● Given data
————

-- ==== Sys2Proof/Machine/Sequencer.lean ====
section
/-! DEFINITION. The sequencer (chapter 7): which head record dispatches (R180 to R183), the header checks (R189) and the checks of each
kind (R74 and the tables of its chapter), skipped records (R73), retirement (R180, R188), and the report, step and audit records
(R191 to R193). -/
namespace Sys2Proof.Machine

/-! ### Dependencies, energy classes and promotion (R180, R181, R183) -/

/-- Has record `q` of window `w` retired? It has been accepted, and no record at or before it is held in the queue (R181). -/
def State.depRetired (s : State) (w q : Nat) : Bool := before q (s.win w).e && (s.win w).queue.all fun e => after e.seq q

/-- The head record of a window: the first accepted one not yet dispatched. -/
def State.head (s : State) (w : Nat) : Option QEntry := (s.win w).queue.find? fun e => !e.disp

/-- Does the head record `f` of a window name, by dep_en, record `e` of window `w` or a later one? -/
def QEntry.waitsFor (f : QEntry) (w : Nat) (e : QEntry) : Bool :=
  Rec.depEn f.raw && Rec.depWin f.raw == w && (Rec.depSeq f.raw == e.seq || after (Rec.depSeq f.raw) e.seq)

/-- The class at which a head record runs: its own, or that of a head record that waits on it, if that is more critical (R183). A
waiting record may itself be promoted; eight windows bound the chain. -/
def State.runClass (s : State) (w : Nat) (e : QEntry) : Nat → Nat
  | 0 => Rec.eclass e.raw
  | n + 1 => (List.range 8).foldl (fun c v => match s.head v with
      | some f => if v ≠ w ∧ f.waitsFor w e then min c (s.runClass v f n) else c
      | none => c) (Rec.eclass e.raw)

/-- Is the sequencer still acting on a dispatched record whose effect the checks of the next one read: a cast-control or bar-arm
record, a ring-config, a map or update, a profile, an engine configuration, a mode record? -/
def State.sequencing (s : State) : Bool :=
  s.running.any fun p =>
    let r := p.2.raw
    let k := Rec.kind r
    !p.2.unit && (k == 3 || (k == 4 && Rec.op r == 3) || (k == 5 && Rec.op r == 4) || (k == 7 && Rec.op r == 0) ||
      (k == 7 && Rec.op r == 1 && !s.upd.arms.any (fun a => a.win == p.1 && a.seq == p.2.seq)) ||
      (k == 8 && (Rec.op r == 2 || Rec.op r == 3) && !p.2.skip) ||
      (k == 10 && !(match s.coll.prepare with
        | some m => m.win == p.1 && m.seq == p.2.seq
        | none => false)))

/-- May records be dispatched at all: no activation holds dispatch (R450), the module is neither parked nor in hold (R370, R383)? -/
def State.mayDispatch (s : State) : Bool :=
  !s.cmd.hold && s.rd Obj.moduleState == 2 && decide (s.rd Obj.powerState ≤ 1) && !s.sequencing

/-- The four conditions of R180 on a window's head record. -/
def State.dispatchable (s : State) (w : Nat) (e : QEntry) : Bool :=
  let x := s.win w
  (x.state == .opened || x.state == .handover) &&
  -- a dependency on its own window that does not name an earlier record is refused instead (0x83)
  (!Rec.depEn e.raw || s.depRetired (Rec.depWin e.raw) (Rec.depSeq e.raw) ||
    (Rec.depWin e.raw == w && !before (Rec.depSeq e.raw) e.seq)) &&
  !s.classDeferred (s.runClass w e 8) && decide (x.retained < 880)

/-- The record to dispatch: among the dispatchable heads, the lowest class, then the lowest window (R182). -/
def State.nextRecord (s : State) : Option (Nat × QEntry) :=
  let heads := (List.range 8).filterMap fun w => (s.head w).bind fun e => if s.dispatchable w e then some (w, e) else none
  heads.foldl (fun (b : Option (Nat × QEntry)) p => match b with
    | none => some p
    | some a => if s.runClass p.1 p.2 8 < s.runClass a.1 a.2 8 then some p else some a) none

/-! ### Checks before dispatch (R189, R191, R74) -/

/-- A report descriptor (Table 7.11). -/
structure Rp where
  loc : Nat
  tile : Nat
  len64 : Nat
  off : Nat
  host : Nat
  deriving DecidableEq, Repr

def rpOf (r : Rec) : Rp :=
  { loc := Rec.w r 0 63 62, tile := Rec.w r 0 61 54, len64 := Rec.w r 0 53 33, off := Rec.w r 1 63 0, host := Rec.w r 2 63 0 }

/-- Bytes of the source range: 8 when inline. -/
def Rp.bytes (d : Rp) : Nat := if d.len64 = 0 then 8 else 64 * d.len64
/-- Region and byte offset of a table source. -/
def Rp.handle (d : Rp) : Nat := d.off / 2 ^ 32
def Rp.tableOff (d : Rp) : Nat := d.off % 2 ^ 32

/-- The check of R191. -/
def State.reportOk (s : State) (d : Rp) : Bool :=
  decide (d.len64 ≤ 16384) && (d.len64 == 0 || d.host % 64 == 0) &&
  (if d.loc = 0 then decide (d.tile ≤ 191 ∧ d.off % 64 = 0 ∧ d.off + d.bytes ≤ scratchBytes)
   else d.loc == 1 && (match s.region d.handle with
     | some r => r.cls == 6 && decide (d.tableOff + d.bytes ≤ 65536 * r.size)
     | none => false))

/-- The lowest failing reason of Table 7.10a, 0 if none fails. -/
def State.headerCheck (s : State) (w : Nat) (e : QEntry) : Nat :=
  let r := e.raw
  let k := Rec.kind r
  if 12 < k then 0x81
  else if Rec.eclass r = 3 then 0x82
  else if Rec.depEn r ∧ Rec.depWin r = w ∧ ¬ before (Rec.depSeq r) e.seq then 0x83
  else if (k = 11 ∨ k = 12) ∧ (Rec.cmpl r ∨ Rec.depEn r) then 0x84
  else if k = 9 ∧ ¬ s.reportOk (rpOf r) then 0x85
  else if k = 11 ∧ stepOf r ≤ s.rd Obj.lastCommittedStep then 0x86
  else 0

/-- A status with a reason, where there is a reason. -/
def failWith (status reason : Nat) : Nat × Nat := if reason = 0 then (0, 0) else (status, reason)

/-- Status and lowest failing reason of the checks of a record's kind; (0, 0) if it passes. -/
def State.kindCheck (s : State) (w : Nat) (e : QEntry) (skip : Bool) : Nat × Nat :=
  let r := e.raw
  match Rec.kind r with
  | 1 => s.mxRefusal w r skip
  | 2 => s.vxRefusal r skip
  | 3 => s.ckCheck (ckOf r) skip
  | 4 => failWith 4 (syOf r).check
  | 5 => failWith 0x10 (s.tmCheck (tmOf r))
  | 6 => failWith 0x28 (s.coCheck (coOf r) (e.step.getD 0))
  | 7 => failWith 0x18 (s.upCheck (upOf r) e.step)
  | 8 => failWith 0x20 (s.inCheck (inOf r))
  | 10 => failWith 0x29 (s.modeCheck r)
  | _ => (0, 0)

/-- The event and the counter that go with a refusal (R74, R102, R142, R165, R210, R256, R298, R334). The events of a refused record
carry no parameters (DESIGN CHOICE, log entry 127: the rules name none). -/
def State.refusalNote (s : State) (kind status : Nat) : State :=
  if status = 2 then (s.raise Ev.descRejected []).countSat (if kind = 1 then Obj.mxRejected else Obj.vxRejected) 1
  else if status = 3 then (s.raise Ev.castFault []).countSat Obj.castFaults 1
  else if status = 4 then (s.raise Ev.syncFault []).countSat Obj.syncFaults 1
  else if status = 0x10 then s.countSat Obj.tmRejected 1
  else if status = 0x18 then (s.raise Ev.updateRejected []).countSat Obj.updRejected 1
  else if status = 0x20 then s.countSat Obj.inRejected 1
  else if status = 0x28 then s.countSat Obj.collRejected 1
  else if status = 0x29 then s.countSat Obj.collRejected 1
  else s

/-- A refused product consumes the arm it would have bound (R112). -/
def State.refuseArm (s : State) (w : Nat) (e : QEntry) : State :=
  if Rec.kind e.raw = 1 then s.consumePending w (mxOf e.raw) else s

/-- A record fails a check: no unit sees it, it completes with its status and reason, and the window halts. -/
def State.refuseChecked (s : State) (w : Nat) (e : QEntry) (status reason : Nat) : State :=
  ((s.refusalNote (Rec.kind e.raw) status).refuse w e status reason).refuseArm w e

/-! ### RECORD_DISPATCH (R180, R193) -/

/-- The record goes to its units: its place in the order, and the dispatched CRC and count of its window go on, or stand in an audit
record and start again. A record of tiles passes into their regions (Table 14.3). -/
def State.markDispatched (s : State) (w : Nat) (e : QEntry) (skip : Bool) : State :=
  let n := s.tile.dispatches
  let x := s.win w
  let audit := Rec.kind e.raw == 12
  let s := { s with tile := { s.tile with dispatches := n + 1 } }
  let port := x.owner.filter s.linkUp
  let s := s.updWin w fun x => { x with
    dspCrc := if audit then crc32Init else if e.audited then crc32Step x.dspCrc (recBytes e.raw) else x.dspCrc
    dspCount := if audit then 0 else if e.audited then (x.dspCount + 1) % 2 ^ 32 else x.dspCount }
  let s := (s.updEntry w e.seq fun y => { y with
    disp := true, order := n, tick := s.now, skip := skip, dspCrc := crc32Fin x.dspCrc, dspCount := x.dspCount, port := port }).count
      Obj.cnMessages 2
  match tileSet e.raw with
  | some (a, b) => s.passArray (fun r => .fromSpine r 1) (tileRange a b) (recKey w e.seq)
  | none => s

/-- What the sequencer itself does as it dispatches: it binds an arm to a product, a skipped one too, opens or closes a span, stages the
values of a prepare, puts a profile in force or gives a sample the one in force; a skipped record of a unit is complete at once, and a skipped
sample still signals its tiles (R73, R112, R297, R336, R347). -/
def State.dispatchEffect (s : State) (w : Nat) (e : QEntry) (skip : Bool) : State :=
  let k := Rec.kind e.raw
  if skip then
    if k = 5 ∨ k = 6 ∨ k = 8 then
      let s := if k = 8 ∧ Rec.op e.raw = 0 then s.sampleTiles w e.seq (Rec.tag e.raw) (inOf e.raw) else s
      s.updEntry w e.seq fun y => { y with unit := true }
    else if k = 1 then s.bindArm w e.seq (mxOf e.raw)
    else s
  else if k = 1 then s.bindArm w e.seq (mxOf e.raw)
  else if k = 6 then s.collDispatch w e
  else if k = 8 then s.inDispatch w e
  else if k = 10 ∧ Rec.op e.raw = 0 then
    { s with coll := { s.coll with snaps := s.coll.snaps.insert (recKey w e.seq) s.staged } }
  else s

————

● What the task requires
Could you write out, exactly as they stand, only the lines above that begin at the line with "none => some p" and stop after the line with "def rpOf (r"?

● Solution
    | none => some p
    | some a => if s.runClass p.1 p.2 8 < s.runClass a.1 a.2 8 then some p else some a) none

/-! ### Checks before dispatch (R189, R191, R74) -/

/-- A report descriptor (Table 7.11). -/
structure Rp where
  loc : Nat
  tile : Nat
  len64 : Nat
  off : Nat
  host : Nat
  deriving DecidableEq, Repr

def rpOf (r : Rec) : Rp :=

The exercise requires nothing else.